**Task inputs**
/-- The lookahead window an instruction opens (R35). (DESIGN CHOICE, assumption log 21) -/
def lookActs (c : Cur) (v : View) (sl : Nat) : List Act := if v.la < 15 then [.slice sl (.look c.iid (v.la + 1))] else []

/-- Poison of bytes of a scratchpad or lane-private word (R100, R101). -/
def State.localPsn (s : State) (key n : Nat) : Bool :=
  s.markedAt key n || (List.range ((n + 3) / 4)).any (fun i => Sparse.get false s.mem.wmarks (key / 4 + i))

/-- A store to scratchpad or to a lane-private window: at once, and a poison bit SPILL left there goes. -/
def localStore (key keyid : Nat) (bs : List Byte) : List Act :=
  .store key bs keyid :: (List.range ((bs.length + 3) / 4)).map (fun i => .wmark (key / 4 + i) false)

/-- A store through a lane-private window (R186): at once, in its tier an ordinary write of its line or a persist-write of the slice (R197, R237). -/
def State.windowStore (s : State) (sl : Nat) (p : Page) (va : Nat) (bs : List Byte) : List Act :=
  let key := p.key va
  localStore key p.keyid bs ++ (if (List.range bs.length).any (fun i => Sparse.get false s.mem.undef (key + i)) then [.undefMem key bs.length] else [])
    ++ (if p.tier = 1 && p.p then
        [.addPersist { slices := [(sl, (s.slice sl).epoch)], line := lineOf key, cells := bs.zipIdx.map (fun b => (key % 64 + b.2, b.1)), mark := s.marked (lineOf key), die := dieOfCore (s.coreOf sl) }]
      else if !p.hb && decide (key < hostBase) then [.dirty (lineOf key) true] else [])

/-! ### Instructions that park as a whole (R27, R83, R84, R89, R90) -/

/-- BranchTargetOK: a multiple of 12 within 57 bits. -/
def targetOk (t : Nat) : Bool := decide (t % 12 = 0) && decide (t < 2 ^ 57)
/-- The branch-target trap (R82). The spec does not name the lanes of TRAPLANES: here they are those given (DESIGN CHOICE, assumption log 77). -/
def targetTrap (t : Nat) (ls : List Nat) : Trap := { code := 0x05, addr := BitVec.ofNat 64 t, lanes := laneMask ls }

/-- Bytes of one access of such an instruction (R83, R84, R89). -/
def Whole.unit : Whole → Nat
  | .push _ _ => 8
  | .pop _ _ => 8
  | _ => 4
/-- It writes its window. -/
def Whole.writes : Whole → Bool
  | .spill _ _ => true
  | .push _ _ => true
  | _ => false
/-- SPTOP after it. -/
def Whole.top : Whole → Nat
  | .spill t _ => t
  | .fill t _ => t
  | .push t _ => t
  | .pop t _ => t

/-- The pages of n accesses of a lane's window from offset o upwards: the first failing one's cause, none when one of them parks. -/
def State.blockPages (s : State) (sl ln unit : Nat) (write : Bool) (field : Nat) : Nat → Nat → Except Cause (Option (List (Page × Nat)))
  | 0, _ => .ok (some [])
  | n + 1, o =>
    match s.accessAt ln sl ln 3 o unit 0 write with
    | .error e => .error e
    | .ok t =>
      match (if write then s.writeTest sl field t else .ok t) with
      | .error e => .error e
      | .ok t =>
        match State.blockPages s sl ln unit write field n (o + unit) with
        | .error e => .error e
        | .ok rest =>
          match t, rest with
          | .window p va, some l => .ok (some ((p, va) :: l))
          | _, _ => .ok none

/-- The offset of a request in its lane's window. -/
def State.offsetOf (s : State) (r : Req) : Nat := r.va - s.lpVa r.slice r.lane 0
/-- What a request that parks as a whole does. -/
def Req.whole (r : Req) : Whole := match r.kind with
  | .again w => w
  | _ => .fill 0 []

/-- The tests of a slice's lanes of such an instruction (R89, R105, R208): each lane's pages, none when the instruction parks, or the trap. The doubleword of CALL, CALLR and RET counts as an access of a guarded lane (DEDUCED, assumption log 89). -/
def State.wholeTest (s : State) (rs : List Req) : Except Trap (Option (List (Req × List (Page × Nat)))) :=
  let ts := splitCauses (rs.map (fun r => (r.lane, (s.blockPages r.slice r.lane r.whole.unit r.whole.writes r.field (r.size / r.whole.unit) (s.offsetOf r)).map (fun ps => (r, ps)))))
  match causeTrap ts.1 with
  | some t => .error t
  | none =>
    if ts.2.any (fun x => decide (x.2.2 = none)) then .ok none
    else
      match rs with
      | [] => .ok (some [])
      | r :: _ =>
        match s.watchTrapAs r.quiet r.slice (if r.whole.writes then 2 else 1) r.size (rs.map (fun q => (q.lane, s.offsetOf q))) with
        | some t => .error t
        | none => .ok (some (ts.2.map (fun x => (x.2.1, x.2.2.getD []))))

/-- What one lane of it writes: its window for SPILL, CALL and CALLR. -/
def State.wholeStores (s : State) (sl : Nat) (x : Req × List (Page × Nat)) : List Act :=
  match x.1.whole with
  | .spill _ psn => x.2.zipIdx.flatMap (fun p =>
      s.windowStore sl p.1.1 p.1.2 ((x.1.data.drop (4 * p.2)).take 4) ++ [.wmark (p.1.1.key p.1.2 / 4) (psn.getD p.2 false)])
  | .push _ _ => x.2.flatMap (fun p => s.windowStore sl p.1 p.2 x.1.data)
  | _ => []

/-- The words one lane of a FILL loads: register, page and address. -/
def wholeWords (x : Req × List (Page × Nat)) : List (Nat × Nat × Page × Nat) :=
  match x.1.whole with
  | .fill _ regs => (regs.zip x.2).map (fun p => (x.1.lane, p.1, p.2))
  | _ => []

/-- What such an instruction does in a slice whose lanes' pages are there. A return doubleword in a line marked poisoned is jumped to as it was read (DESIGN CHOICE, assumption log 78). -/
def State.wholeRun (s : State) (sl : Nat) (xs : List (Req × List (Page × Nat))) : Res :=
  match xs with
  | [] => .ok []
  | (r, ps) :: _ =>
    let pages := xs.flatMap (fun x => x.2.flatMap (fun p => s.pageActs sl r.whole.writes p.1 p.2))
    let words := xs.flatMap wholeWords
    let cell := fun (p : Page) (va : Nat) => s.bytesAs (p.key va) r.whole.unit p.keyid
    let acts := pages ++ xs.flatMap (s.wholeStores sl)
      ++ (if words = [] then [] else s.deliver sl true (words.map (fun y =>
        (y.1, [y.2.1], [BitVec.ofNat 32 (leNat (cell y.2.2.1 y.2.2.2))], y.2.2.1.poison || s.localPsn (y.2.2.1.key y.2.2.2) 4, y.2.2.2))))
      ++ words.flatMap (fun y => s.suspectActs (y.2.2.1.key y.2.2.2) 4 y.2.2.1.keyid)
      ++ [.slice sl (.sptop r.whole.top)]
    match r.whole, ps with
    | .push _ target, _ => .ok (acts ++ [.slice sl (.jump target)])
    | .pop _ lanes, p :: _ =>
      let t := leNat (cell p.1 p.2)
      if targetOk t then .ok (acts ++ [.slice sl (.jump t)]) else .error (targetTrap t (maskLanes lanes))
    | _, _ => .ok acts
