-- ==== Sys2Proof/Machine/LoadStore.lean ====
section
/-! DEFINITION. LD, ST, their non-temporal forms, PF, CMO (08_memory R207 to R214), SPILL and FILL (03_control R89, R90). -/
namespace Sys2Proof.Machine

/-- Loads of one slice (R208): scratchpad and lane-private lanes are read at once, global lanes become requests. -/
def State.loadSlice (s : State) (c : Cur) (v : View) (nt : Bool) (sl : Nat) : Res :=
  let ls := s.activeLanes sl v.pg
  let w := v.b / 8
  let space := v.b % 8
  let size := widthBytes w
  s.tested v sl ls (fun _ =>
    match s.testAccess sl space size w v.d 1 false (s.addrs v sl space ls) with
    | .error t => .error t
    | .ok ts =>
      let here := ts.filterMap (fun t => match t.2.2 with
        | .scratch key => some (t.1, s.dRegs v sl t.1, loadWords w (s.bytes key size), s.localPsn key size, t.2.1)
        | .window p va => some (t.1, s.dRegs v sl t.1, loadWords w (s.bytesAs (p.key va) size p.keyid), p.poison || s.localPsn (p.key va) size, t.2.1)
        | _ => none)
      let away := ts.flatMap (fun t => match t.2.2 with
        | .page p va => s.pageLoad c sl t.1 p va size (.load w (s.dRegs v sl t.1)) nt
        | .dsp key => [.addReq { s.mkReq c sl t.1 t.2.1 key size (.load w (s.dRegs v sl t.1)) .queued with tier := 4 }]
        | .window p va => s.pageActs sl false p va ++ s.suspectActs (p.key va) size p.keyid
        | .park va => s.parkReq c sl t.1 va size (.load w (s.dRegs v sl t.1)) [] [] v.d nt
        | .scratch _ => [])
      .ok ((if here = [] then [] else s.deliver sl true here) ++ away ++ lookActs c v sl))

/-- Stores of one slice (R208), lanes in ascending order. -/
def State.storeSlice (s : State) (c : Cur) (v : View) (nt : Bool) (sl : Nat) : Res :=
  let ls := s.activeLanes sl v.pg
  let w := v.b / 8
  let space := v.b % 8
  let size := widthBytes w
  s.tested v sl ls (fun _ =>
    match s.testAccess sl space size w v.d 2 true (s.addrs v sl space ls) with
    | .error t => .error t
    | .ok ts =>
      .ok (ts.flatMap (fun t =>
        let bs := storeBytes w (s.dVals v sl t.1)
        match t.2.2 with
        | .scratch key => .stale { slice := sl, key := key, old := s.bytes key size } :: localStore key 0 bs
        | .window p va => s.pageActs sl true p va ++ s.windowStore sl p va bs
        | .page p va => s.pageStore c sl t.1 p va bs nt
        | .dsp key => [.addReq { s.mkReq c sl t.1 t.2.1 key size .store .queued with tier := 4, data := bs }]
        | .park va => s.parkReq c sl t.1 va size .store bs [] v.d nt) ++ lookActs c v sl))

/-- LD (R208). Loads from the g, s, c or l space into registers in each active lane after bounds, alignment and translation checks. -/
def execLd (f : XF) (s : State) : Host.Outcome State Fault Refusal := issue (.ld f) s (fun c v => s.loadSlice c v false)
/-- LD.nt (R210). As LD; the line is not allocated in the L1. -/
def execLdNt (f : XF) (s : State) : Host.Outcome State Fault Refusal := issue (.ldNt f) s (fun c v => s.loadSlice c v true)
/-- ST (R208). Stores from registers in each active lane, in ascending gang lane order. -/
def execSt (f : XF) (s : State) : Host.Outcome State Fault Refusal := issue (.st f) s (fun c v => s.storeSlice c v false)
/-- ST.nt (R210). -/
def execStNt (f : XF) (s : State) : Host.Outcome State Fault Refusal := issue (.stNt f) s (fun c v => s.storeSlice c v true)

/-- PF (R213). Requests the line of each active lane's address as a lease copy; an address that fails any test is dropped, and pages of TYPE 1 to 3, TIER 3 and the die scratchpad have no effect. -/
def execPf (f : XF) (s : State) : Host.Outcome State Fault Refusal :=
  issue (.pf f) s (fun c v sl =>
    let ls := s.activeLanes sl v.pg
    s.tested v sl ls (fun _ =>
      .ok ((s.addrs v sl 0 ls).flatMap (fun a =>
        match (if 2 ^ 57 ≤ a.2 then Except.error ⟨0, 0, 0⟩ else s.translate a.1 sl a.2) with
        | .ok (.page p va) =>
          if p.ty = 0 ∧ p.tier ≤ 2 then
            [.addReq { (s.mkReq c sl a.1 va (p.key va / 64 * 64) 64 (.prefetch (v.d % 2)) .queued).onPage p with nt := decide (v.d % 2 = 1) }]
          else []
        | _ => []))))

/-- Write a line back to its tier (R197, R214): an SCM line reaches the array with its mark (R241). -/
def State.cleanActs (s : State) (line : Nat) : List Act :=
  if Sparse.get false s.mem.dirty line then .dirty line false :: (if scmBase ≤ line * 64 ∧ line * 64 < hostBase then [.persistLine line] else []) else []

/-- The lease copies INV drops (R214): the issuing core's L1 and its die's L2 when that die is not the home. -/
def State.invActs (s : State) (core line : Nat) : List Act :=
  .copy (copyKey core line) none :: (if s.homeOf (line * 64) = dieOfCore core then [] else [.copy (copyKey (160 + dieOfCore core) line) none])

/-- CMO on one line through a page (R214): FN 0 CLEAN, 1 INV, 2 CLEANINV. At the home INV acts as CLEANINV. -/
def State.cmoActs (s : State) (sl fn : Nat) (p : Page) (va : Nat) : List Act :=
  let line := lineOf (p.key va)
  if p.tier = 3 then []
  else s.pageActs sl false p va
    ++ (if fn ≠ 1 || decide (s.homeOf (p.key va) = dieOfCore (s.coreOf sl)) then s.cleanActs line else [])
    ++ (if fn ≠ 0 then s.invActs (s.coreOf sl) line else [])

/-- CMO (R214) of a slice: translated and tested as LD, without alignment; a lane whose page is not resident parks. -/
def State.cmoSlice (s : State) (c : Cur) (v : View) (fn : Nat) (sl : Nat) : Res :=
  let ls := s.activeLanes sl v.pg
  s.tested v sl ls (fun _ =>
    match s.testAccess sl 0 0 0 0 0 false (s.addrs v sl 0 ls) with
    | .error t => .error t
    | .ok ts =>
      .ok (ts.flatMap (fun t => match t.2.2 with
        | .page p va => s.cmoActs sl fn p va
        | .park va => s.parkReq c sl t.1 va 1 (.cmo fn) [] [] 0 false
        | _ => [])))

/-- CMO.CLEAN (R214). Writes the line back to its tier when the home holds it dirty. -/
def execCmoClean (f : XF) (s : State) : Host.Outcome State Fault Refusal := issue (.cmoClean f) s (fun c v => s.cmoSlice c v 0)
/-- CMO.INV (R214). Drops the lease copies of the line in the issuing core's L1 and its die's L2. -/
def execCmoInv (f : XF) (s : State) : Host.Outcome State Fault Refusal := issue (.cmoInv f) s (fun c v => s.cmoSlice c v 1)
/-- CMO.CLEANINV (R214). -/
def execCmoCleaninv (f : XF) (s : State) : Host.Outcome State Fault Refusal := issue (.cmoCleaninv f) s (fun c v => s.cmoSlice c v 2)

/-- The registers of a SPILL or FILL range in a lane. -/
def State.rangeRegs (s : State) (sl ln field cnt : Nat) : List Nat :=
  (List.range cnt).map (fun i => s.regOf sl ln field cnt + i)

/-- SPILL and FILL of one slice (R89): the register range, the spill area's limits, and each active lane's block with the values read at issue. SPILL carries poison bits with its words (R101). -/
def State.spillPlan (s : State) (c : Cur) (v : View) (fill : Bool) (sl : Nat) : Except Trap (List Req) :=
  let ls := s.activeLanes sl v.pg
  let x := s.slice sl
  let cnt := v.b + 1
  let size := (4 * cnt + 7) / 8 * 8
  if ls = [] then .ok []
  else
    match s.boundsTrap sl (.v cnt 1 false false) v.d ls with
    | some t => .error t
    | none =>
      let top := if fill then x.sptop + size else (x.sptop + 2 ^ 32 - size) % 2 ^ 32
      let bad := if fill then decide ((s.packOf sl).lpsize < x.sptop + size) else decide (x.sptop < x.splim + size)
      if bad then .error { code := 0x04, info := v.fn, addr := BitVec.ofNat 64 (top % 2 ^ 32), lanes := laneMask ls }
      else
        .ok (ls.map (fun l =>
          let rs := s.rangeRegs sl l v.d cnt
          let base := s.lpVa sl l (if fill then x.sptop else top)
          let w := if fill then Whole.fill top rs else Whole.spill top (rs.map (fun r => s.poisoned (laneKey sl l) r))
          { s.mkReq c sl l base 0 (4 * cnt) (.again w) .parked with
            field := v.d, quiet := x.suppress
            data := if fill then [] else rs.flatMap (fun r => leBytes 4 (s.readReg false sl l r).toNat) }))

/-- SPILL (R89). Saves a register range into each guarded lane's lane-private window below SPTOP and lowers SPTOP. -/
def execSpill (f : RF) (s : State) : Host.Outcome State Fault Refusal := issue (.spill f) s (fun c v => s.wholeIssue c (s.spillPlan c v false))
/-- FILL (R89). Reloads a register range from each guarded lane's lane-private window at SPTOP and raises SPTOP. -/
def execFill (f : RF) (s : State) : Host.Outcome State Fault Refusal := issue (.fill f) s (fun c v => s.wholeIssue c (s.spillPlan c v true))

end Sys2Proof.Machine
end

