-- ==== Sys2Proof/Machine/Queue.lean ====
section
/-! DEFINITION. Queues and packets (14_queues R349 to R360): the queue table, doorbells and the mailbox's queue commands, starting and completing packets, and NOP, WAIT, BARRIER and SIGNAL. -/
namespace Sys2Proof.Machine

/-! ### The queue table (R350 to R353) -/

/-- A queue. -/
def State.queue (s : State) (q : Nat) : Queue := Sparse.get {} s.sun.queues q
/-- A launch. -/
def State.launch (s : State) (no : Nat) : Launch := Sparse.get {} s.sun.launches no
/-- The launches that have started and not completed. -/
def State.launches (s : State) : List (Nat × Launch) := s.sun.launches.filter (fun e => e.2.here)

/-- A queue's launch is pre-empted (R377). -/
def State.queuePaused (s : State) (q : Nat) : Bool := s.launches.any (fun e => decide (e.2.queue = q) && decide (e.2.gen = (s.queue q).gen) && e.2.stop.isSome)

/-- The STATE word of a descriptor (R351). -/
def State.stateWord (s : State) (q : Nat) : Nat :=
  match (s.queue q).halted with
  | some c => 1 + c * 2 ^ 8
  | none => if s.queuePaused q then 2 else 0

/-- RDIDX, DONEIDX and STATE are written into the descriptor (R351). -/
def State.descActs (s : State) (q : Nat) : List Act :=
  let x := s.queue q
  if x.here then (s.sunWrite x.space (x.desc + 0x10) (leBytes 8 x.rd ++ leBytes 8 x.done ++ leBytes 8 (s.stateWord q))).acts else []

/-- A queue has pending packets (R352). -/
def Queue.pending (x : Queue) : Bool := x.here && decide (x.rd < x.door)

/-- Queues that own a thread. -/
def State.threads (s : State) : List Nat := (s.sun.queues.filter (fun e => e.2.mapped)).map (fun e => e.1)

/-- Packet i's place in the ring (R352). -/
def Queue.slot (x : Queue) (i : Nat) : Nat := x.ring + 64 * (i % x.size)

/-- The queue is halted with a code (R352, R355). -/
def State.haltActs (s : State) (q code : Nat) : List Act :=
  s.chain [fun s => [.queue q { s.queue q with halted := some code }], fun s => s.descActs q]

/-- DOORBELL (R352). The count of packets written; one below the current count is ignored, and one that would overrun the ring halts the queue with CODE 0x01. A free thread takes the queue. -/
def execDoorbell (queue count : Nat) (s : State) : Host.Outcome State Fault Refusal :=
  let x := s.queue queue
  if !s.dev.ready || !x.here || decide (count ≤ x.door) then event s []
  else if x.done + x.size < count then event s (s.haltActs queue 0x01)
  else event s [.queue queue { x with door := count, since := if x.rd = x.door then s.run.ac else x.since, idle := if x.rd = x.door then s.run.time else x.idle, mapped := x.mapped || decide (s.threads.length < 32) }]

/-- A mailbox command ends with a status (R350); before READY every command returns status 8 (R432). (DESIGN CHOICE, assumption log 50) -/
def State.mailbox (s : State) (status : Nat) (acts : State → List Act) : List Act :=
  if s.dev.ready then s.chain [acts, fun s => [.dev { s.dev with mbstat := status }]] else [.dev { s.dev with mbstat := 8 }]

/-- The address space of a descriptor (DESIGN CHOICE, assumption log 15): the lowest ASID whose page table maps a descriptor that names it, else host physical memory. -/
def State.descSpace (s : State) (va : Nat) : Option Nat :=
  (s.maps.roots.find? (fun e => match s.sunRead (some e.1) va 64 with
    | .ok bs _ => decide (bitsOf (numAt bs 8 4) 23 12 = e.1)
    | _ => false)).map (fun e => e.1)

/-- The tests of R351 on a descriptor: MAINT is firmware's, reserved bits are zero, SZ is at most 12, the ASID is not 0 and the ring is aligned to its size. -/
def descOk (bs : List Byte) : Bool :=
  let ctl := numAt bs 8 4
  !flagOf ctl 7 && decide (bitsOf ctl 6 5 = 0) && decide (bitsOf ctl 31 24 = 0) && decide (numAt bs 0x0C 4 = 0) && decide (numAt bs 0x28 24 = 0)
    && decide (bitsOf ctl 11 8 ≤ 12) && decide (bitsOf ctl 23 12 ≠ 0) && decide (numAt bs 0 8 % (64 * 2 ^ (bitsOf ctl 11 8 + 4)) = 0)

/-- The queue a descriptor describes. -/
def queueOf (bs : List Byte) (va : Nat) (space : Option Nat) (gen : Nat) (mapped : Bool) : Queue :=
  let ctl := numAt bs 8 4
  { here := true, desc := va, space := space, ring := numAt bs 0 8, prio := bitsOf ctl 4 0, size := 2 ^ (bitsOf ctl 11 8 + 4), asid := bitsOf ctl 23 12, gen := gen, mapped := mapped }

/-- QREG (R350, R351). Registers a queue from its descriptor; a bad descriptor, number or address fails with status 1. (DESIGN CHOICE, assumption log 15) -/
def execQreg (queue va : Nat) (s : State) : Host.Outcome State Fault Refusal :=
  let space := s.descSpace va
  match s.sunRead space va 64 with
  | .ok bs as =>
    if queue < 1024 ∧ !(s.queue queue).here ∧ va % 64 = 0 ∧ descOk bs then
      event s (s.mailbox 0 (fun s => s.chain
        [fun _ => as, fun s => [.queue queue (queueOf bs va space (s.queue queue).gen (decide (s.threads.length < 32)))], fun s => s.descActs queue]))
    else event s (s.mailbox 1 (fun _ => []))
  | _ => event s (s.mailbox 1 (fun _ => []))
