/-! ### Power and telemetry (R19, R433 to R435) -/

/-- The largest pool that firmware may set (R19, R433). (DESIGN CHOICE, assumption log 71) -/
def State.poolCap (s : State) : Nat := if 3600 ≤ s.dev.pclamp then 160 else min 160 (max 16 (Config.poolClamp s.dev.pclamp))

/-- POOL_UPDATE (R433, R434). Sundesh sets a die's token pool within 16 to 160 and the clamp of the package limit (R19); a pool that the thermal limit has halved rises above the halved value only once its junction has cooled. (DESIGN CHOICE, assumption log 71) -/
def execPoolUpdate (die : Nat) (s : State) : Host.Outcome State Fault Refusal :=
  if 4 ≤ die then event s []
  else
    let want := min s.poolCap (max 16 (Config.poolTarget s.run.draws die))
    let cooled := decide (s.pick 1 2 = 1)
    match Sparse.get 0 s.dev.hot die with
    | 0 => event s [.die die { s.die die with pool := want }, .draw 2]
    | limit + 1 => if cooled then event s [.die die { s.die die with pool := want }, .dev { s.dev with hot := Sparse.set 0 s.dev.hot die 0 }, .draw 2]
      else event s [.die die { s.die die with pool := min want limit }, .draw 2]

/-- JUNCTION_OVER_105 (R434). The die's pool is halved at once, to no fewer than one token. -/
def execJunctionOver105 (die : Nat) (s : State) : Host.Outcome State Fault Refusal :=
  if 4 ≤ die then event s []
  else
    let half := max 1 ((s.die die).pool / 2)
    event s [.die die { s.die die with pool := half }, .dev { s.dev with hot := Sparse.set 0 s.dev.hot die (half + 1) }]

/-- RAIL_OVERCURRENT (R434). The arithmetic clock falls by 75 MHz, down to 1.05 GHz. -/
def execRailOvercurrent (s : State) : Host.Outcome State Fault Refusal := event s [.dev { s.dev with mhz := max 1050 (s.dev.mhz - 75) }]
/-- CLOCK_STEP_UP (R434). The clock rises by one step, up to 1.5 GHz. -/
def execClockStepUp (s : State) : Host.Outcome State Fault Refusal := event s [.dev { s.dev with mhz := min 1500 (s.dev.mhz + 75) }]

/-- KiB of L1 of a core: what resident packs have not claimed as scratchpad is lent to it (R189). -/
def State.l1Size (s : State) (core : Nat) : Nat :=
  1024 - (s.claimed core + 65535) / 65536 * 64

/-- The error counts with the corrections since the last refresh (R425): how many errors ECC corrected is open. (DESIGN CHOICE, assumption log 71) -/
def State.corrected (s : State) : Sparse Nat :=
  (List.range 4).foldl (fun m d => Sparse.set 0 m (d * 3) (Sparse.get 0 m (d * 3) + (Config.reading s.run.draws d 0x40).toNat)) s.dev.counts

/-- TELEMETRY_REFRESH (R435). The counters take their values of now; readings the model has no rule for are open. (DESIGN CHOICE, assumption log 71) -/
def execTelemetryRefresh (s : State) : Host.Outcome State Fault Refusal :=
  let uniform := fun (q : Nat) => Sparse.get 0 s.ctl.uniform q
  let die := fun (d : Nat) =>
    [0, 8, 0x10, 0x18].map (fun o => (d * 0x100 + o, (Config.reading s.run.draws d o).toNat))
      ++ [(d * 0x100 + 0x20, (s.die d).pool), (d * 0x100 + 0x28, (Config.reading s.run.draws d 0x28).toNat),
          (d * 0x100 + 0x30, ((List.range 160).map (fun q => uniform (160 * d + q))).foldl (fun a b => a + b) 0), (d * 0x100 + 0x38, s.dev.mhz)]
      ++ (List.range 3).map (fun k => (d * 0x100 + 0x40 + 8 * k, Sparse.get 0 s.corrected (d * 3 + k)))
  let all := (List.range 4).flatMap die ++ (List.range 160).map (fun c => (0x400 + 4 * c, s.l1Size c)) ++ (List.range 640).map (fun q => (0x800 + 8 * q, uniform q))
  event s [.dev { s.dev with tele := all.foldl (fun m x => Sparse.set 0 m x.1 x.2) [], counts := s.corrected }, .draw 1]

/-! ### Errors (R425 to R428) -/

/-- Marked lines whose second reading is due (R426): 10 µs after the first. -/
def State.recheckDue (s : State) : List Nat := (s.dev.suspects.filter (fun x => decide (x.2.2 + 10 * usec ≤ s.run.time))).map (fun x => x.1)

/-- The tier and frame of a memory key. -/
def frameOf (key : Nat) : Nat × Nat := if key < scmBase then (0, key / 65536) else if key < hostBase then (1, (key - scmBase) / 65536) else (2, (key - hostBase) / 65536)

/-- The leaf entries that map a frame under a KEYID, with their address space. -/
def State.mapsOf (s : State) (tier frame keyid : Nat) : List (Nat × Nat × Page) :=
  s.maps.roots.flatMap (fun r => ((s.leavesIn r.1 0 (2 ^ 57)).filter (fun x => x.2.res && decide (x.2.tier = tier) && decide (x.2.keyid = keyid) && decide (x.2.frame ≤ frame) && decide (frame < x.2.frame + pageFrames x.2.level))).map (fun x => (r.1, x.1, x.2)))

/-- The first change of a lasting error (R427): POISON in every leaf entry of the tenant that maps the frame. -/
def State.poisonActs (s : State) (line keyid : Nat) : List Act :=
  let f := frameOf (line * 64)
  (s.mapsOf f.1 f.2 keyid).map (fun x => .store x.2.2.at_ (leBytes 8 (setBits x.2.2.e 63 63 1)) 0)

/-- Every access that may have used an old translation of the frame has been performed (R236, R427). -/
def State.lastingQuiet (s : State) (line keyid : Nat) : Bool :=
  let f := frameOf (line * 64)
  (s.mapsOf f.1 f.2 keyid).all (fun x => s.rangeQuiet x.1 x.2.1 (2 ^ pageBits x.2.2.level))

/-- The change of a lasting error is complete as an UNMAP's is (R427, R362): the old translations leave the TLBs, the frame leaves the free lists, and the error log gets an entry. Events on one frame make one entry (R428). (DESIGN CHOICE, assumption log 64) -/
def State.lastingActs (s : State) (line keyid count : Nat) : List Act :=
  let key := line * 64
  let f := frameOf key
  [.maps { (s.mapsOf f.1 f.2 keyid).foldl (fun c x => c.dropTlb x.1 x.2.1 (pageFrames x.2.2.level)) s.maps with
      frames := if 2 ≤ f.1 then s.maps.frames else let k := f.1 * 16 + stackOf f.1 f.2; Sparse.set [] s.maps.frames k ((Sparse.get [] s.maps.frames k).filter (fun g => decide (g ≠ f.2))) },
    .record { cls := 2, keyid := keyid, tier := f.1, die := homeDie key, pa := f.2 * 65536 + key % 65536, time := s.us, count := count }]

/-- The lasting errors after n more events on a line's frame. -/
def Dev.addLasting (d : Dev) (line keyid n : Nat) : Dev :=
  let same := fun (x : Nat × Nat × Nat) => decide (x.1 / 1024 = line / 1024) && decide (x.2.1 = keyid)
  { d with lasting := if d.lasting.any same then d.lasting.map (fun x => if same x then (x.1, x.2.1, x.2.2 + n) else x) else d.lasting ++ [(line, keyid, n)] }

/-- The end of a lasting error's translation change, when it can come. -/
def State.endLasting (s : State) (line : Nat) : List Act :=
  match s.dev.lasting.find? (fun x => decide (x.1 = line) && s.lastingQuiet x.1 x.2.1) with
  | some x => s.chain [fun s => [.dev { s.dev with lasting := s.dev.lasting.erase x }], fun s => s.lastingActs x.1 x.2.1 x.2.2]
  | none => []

**Problem to solve**
Each line of the listing that includes the word "storeSlice" should be copied out.

**Output**
def State.storeSlice (s : State) (c : Cur) (v : View) (nt : Bool) (sl : Nat) : Res :=
def execSt (f : XF) (s : State) : Host.Outcome State Fault Refusal := issue (.st f) s (fun c v => s.storeSlice c v false)
def execStNt (f : XF) (s : State) : Host.Outcome State Fault Refusal := issue (.stNt f) s (fun c v => s.storeSlice c v true)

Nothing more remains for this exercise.